PEOPLECERT ITIL-SOA Exam Prep Course (Premium File)
AI-Powered ITIL Service Offerings and Agreements Exam - Pass on Your First Try

Last updated on Jun 19, 2026

 ITIL-SOA Practice Exam
Professionally Developed, Always Up-To-Date
ITIL-SOA Package
Premium File (PDF): 14 Questions
Interactive Software: Included
AI Teaching Assistant: Included
Duration & Delievery: Self Paced
Last Updated: 19-Jun-2026
Free Updates: 60 Days
Price   Buy 1 Get 1 Free  USD $68

Prepare with confidence using our ITIL-SOA Exam Simulation App

All ITIL Service Offerings and Agreements certification learning material, study guide, training courses are created by a team of PEOPLECERT training experts. The Study Guide and .EXM training software files contain relevant ITIL Service Offerings and Agreements content, labs, practice questions and explanation. This ITIL-SOA exam guide and training courses is based on the latest exam outlines available!
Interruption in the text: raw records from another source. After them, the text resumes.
/-! Words: decoding and encoding. -/

/-- Words written out from 30_encoding.md R61 to R65. -/
def Obligations.SpecWordsDecode : Prop :=
  decode 0x10000004#32 = .ok (.init 4) ∧ decode 0x1FFFFFFF#32 = .ok (.init 268435455) ∧
  decode 0x20000005#32 = .ok (.feed 5) ∧ decode 0x20000000#32 = .ok (.feed 0) ∧
  decode 0x30000000#32 = .ok .flush ∧ decode 0x00000000#32 = .error (.reservedOp 0x0#4) ∧
  decode 0x40000005#32 = .error (.reservedOp 0x4#4) ∧ decode 0xFFFFFFFF#32 = .error (.reservedOp 0xF#4) ∧
  decode 0x30000001#32 = .error (.flushOperand 1#28)

/-- Decoding the word of a well-formed command gives the command back (R60 to R64). -/
def Obligations.DecodeOfEncodeIsTheCommand : Prop :=
  ∀ i : Instr, i.WellFormed → decode (encode i) = .ok i

/-- A word that decodes is the word of what it decodes to: no two words mean one command (R65). -/
def Obligations.EncodeOfDecodeIsTheWord : Prop :=
  ∀ (w : Word) (i : Instr), decode w = .ok i → i.WellFormed ∧ encode i = w

/-- R65, R68: the decoder is total, by the upper four and lower 28 bits as numbers. -/
def Obligations.DecodeClassifiesEveryWord : Prop :=
  ∀ w : Word,
    (w.toNat / 2 ^ 28 = 1 → decode w = .ok (.init (w.toNat % 2 ^ 28))) ∧
    (w.toNat / 2 ^ 28 = 2 → decode w = .ok (.feed (w.toNat % 2 ^ 28))) ∧
    (w = 0x30000000#32 → decode w = .ok .flush) ∧
    (w.toNat / 2 ^ 28 ≠ 1 → w.toNat / 2 ^ 28 ≠ 2 → w ≠ 0x30000000#32 → ∃ e, decode w = .error e)

/-! The command cycle. -/

/-- 40_commands.md R96: a step takes the word at the head of CMD_IN and runs the command it decodes to, on its own turn
or on a turn the schedule gives the chunker. -/
def Obligations.StepRunsTheDecodedCommand : Prop :=
  ∀ (s : State) (w : Word) (ws : List Word) (i : Instr), s.stage = .ready → s.cmdIn = w :: ws → decode w = .ok i →
    (s.schedule = [] → step s = exec i { s with cmdIn := ws }) ∧
    (∀ ms, s.schedule = .chunker :: ms → step s = exec i { s with cmdIn := ws, schedule := ms })

/-- 60_exceptions.md R132: an illegal word, in every phase, takes no payload and raises ILLEGAL_COMMAND (0x1). -/
def Obligations.IllegalWordRaisesIllegalCommand : Prop :=
  ∀ (s : State) (w : Word) (ws : List Word), s.TakesCommand → s.cmdIn = w :: ws →
    (w.toNat / 2 ^ 28 = 0 ∨ 4 ≤ w.toNat / 2 ^ 28 ∨ (w.toNat / 2 ^ 28 = 3 ∧ w.toNat % 2 ^ 28 ≠ 0)) →
    step s = .next (respond (joinWord 0x1#4 (argField w)) { s with cmdIn := ws, phase := .error, clen := 0 })

/-- 00_scope.md R13, 20_memory.md R55: Respond places the word and ends the command, or waits with it. -/
def Obligations.RespondPlacesOrWaits : Prop :=
  ∀ (w : Word) (s : State),
    (s.rspRoom = .unlimited → respond w s = { s with rspOut := s.rspOut ++ [w], stage := .ready }) ∧
    (∀ n, s.rspRoom = .upTo (n + 1) →
      respond w s = { s with rspOut := s.rspOut ++ [w], stage := .ready, rspRoom := .upTo n }) ∧
    (s.rspRoom = .upTo 0 → respond w s = { s with stage := .respond w })

/-- 30_encoding.md R68: no command but FEED, and no illegal word, takes a byte from DATA_IN. -/
def Obligations.OnlyFeedTakesPayload : Prop :=
  ∀ (s t : State) (w : Word) (ws : List Word), s.TakesCommand → s.cmdIn = w :: ws →
    (∀ l, decode w ≠ .ok (.feed l)) → step s = .next t → t.dataIn = s.dataIn ∧ t.rem = s.rem

/-- Every well-formed command has a next state in every state of the invariant between commands, in every phase
(60_exceptions.md R149). -/
def Obligations.EveryCommandAnswersInEveryPhase : Prop :=
  ∀ (i : Instr) (s : State), i.WellFormed → s.Inv → s.stage = .ready → ∃ t, exec i s = .next t

/-- 30_encoding.md R66, 20_memory.md R48: a word taken from CMD_IN, legal or illegal, produces exactly one response, and
with the consumer ready and the payload there it does so in one step. -/
def Obligations.EveryWordGetsExactlyOneResponse : Prop :=
  ∀ (s : State) (w : Word) (ws : List Word), s.Inv → s.TakesCommand → s.ConsumerReady → s.cmdIn = w :: ws →
    (∀ l, decode w = .ok (.feed l) → l ≤ s.dataIn.length) →
    ∃ t r, step s = .next t ∧ t.stage = .ready ∧ t.rem = 0 ∧ t.cmdIn = ws ∧ t.rspOut = s.rspOut ++ [r]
AI Teaching Assistant Included with this Package

Struggling with a complex question? Just ask your ITIL-SOA AI tutor. It explains concepts, clarifies why wrong answers are wrong, and helps you understand ITIL-SOA topics in depth, available 24/7, included at no extra cost.

Instant Explanations

Don't just see the right answer, understand why it's right and why the others are wrong. In any Language!

Study Any Time, Any Place

Your AI tutor is available around the clock. No scheduling, no waiting — help is one click away inside the practice test.

Built Into Each Exam

Available directly in your online practice session. Click "Ask AI" on any question and get an instant explanation.

1. Buy the Package

One-time payment, instant access

2. Open a Practice Test

Launch the exam online

3. Click "Ask AI" on Any Question

Get an instant explanation

ITIL Service Offerings and Agreements Study package designed to help you confidently pass your exam.

The ITIL-SOA Exam Prep Features:

  • Contains the most relevant and up to date ITIL-SOA study material covering all exam topics on the latest ITIL-SOA certification.
  • A 90+% historical success rate, giving you confidence in your ITIL-SOA exam preparation.
  • Includes a FREE ITIL-SOA Mock exam software for added practice.
  • Free updates for 60 days, ensuring you have the latest ITIL-SOA study content.
  • Instant access to download the study material, no waiting required.
  • Unlimited download access from any device, making studying convenient and easy.
  • Secure and real-time processing of payments through a 256-bit SSL system.
  • A responsive technical support team to provide you support 24/7.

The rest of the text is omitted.